/-- R172: a write to `TCTRL` sets `TIE` from bit 0 and ignores the other bits; if that leaves `TIE = 1` with a held event, the
event is served in the same step. -/
def Obligations.TctrlWriteServesAHeldTick : Prop :=
  ∀ (s : State) (v : Byte) (rest : List Input), s.inputs = .port (.access (.write 0x20 1 v)) :: rest →
    step s = .next { s with inputs := rest, ticks :=
      if v &&& 1#8 = 1#8 ∧ s.ticks.tpend = true then
        { s.ticks with tie := true, tpend := false, tf := true
                       tick := BitVec.ofNat 16 ((s.ticks.tick.toNat + 1) % s.cfg.tickWindow) }
      else { s.ticks with tie := decide (v &&& 1#8 = 1#8) } }

/-- R175: `SYNC` in every state. With `TF = 1` it takes the tick: `TF` cleared, `SNAP` a copy of `TICK`, `SEC` up by one modulo
2^32 if `TICK = 0`, `DATA = 0x01`; with `TF = 0` it reports 0x00 in `DATA`. `TIE` is restored, and a held event is served if it
is 1. Nothing else changes but `RES`. -/
def Obligations.SyncTakesTheTick : Prop :=
  ∀ s : State, ∃ u : TickState,
    u = { s.ticks with
          tf := false
          snap := if s.ticks.tf then s.ticks.tick else s.ticks.snap
          sec := if s.ticks.tf = true ∧ s.ticks.tick = 0#16 then s.ticks.sec + 1#32 else s.ticks.sec } ∧
    exec .sync s = .next { s with
      data := if s.ticks.tf then 0x01#8 else 0x00#8
      res := 0x00#8
      ticks :=
        if s.ticks.tie = true ∧ s.ticks.tpend = true then
          { u with tpend := false, tf := true, tick := BitVec.ofNat 16 ((s.ticks.tick.toNat + 1) % s.cfg.tickWindow) }
        else u }

/-- R176: a pulse that falls inside `SYNC`, before or after the test of `TF`, leaves the tick state that the pulse leaves
directly after a `SYNC` in whose middle nothing happened, and the tick reported is the same. -/
def Obligations.PulseInsideSyncIsOrderedAfterIt : Prop :=
  ∀ (w : Nat) (t : TickState), (t.tpend = true → t.tie = false) →
    syncLeave w (syncEnter t).1 (timerEvent w (syncConsume (syncEnter t).2).2) = timerEvent w (syncTicks w t).2 ∧
    syncLeave w (syncEnter t).1 (syncConsume (timerEvent w (syncEnter t).2)).2 = timerEvent w (syncTicks w t).2 ∧
    (syncConsume (timerEvent w (syncEnter t).2)).1 = (syncTicks w t).1

/-- R177 (c): `TICK_WINDOW` executions of the interrupt action return `TICK` to the value it had; fewer than that, and more
than none, do not. -/
def Obligations.WindowOfTicksReturnsTheCounter : Prop :=
  ∀ (c : Config) (t : TickState), c.Admitted → t.tick.toNat < c.tickWindow →
    ((isrAction c.tickWindow)^[c.tickWindow] t).tick = t.tick ∧
    ∀ k, 0 < k → k < c.tickWindow → ((isrAction c.tickWindow)^[k] t).tick ≠ t.tick

/-- R177 (d), the source's property S6: in a run of port events in which no interrupt action finds the tick before it still
to be taken, and the last tick is taken too, with any number of further `SYNC`s, sections with held events, and other
accesses and commands between: over one window of interrupt actions the counter returns to its value, `SEC` goes up by
exactly one, and exactly as many `SYNC`s report a tick. -/
def Obligations.OneSecondPerWindowWhenEveryTickIsTaken : Prop :=
  ∀ (s t : State) (es : List PortEvent), s.cfg.Admitted → s.ticks.tick.toNat < s.cfg.tickWindow → s.ticks.tf = false →
    runPort es s = .next t → noneOvertaken es s = true → t.ticks.tf = false → actionCount es s = s.cfg.tickWindow →
    t.ticks.tick = s.ticks.tick ∧ t.ticks.sec = s.ticks.sec + 1#32 ∧ reportCount es s = s.cfg.tickWindow

/-- R177 (f): between two interrupt actions at most one `SYNC` reports a tick. In a run of port events during which no
interrupt action runs, timer pulses that are held in a section among them, a report uses up the tick that was there to
take; so the run reports at most one, also together with the event after it, in which the next action may run (a `SYNC`
that serves a held event takes its tick first). A `SYNC` that finds nothing to take reports 0x00, and one that serves no
held event leaves nothing to take. -/
def Obligations.EachTickIsTakenAtMostOnce : Prop :=
  (∀ s : State, s.ticks.tpend = false → ∃ t, exec .sync s = .next t ∧ t.ticks.tf = false ∧ t.ticks.tpend = false) ∧
  ∀ (s t : State) (es : List PortEvent), runPort es s = .next t → actionCount es s = 0 →
    reportCount es s + t.ticks.tf.toNat = s.ticks.tf.toNat ∧
    (∀ e : PortEvent, reportCount (es ++ [e]) s ≤ 1) ∧
    (t.ticks.tf = false → ∃ u, exec .sync t = .next u ∧ u.data = 0x00#8)

/-- R73: while `TIE = 0`, whatever input comes next, unless the host sets `TIE` or the block is reset, `TICK` does not change
and `TF` is not set; so reads made in a protected section see one tick state. -/
def Obligations.ProtectedSectionHoldsTheCounterStill : Prop :=
  ∀ (s t : State) (x : Input) (rest : List Input), s.inputs = x :: rest → s.ticks.tie = false → step s = .next t →
    (∀ v, x = .port (.access (.write 0x20 1 v)) → v &&& 1#8 = 0#8) → (∀ d, x ≠ .blockReset d) →
    (∀ v n, x ≠ .resetDuring v n) →
    t.ticks.tie = false ∧ t.ticks.tick = s.ticks.tick ∧ (t.ticks.tf = true → s.ticks.tf = true)

/-- R173, R174, R178: `READ_TICK`, with any number of timer pulses in each of the gaps between its accesses, gives the host the
two halves of one value, the one `TICK` held when the write opened the section: `n₀` pulses after the value the host found
at the read of `TCTRL`. `CS_EXIT` restores `TIE` as it was. The list of bytes read is the model's choice
(notes/assumptions/9). -/
def Obligations.ReadTickIsNeverTorn : Prop :=
  ∀ (s : State) (n₀ n₁ n₂ n₃ : Nat), ∃ t lo hi,
    runPort ([rd 0x20] ++ List.replicate n₀ .timerTick ++ [wr 0x20 0x00] ++ List.replicate n₁ .timerTick ++ [rd 0x21] ++
      List.replicate n₂ .timerTick ++ [rd 0x22] ++ List.replicate n₃ .timerTick ++ csExit (readReg s 0x20)) s = .next t ∧
    t.reads = hi :: lo :: readReg s 0x20 :: s.reads ∧
    hi.toNat * 256 + lo.toNat = ((timerEvent s.cfg.tickWindow)^[n₀] s.ticks).tick.toNat ∧
    t.ticks.tie = s.ticks.tie

/-- R72, R201: a timer pulse and a command other than `SYNC` touch disjoint state, so their two orders are
indistinguishable. -/
def Obligations.TimerPulseCommutesWithCommands : Prop :=
  ∀ (i : Instr) (s : State), i ≠ .sync →
    ∃ t, exec i s = .next t ∧ exec i (timerTick s) = .next (timerTick t)

/-! ### Flags (45_flags.md) and whole-machine rules -/

/-- R185, R186: `SET_RDY` sets the readiness bits that `DATA[2:0]` names and leaves every other bit of `FLAGS`, `BUS_ERR` among
them; `CLR_ERR` clears `BUS_ERR` and leaves every other bit. Nothing else changes but `RES`. -/
def Obligations.FlagCommandsWriteOnlyTheirBits : Prop :=
  ∀ s : State,
    (∃ f, exec .setRdy s = .next { s with flags := f, res := 0x00#8 } ∧
      ∀ k, k < 8 → f.getLsbD k = (s.flags.getLsbD k || (decide (k < 3) && s.data.getLsbD k))) ∧
    ∃ f, exec .clrErr s = .next { s with flags := f, res := 0x00#8 } ∧
      ∀ k, k < 8 → f.getLsbD k = (s.flags.getLsbD k && decide (k ≠ 3))

/-- R187: the flags do not gate the block: with any other value in `FLAGS` a command runs in the same way and leaves the same
state, `FLAGS` apart. -/
def Obligations.FlagsGateNoCommand : Prop :=
  ∀ (i : Instr) (s : State) (f : Byte),
    ∃ t f', exec i s = .next t ∧ exec i { s with flags := f } = .next { t with flags := f' }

================

### Task brief
Transcribe the records above exactly, beginning at the line that contains "at the read" and ending with the line that contains "hi.toNat * 256", both included, and nothing else.

### Output for this exercise
at the read of `TCTRL`. `CS_EXIT` restores `TIE` as it was. The list of bytes read is the model's choice
(notes/assumptions/9). -/
def Obligations.ReadTickIsNeverTorn : Prop :=
  ∀ (s : State) (n₀ n₁ n₂ n₃ : Nat), ∃ t lo hi,
    runPort ([rd 0x20] ++ List.replicate n₀ .timerTick ++ [wr 0x20 0x00] ++ List.replicate n₁ .timerTick ++ [rd 0x21] ++
      List.replicate n₂ .timerTick ++ [rd 0x22] ++ List.replicate n₃ .timerTick ++ csExit (readReg s 0x20)) s = .next t ∧
    t.reads = hi :: lo :: readReg s 0x20 :: s.reads ∧
    hi.toNat * 256 + lo.toNat = ((timerEvent s.cfg.tickWindow)^[n₀] s.ticks).tick.toNat ∧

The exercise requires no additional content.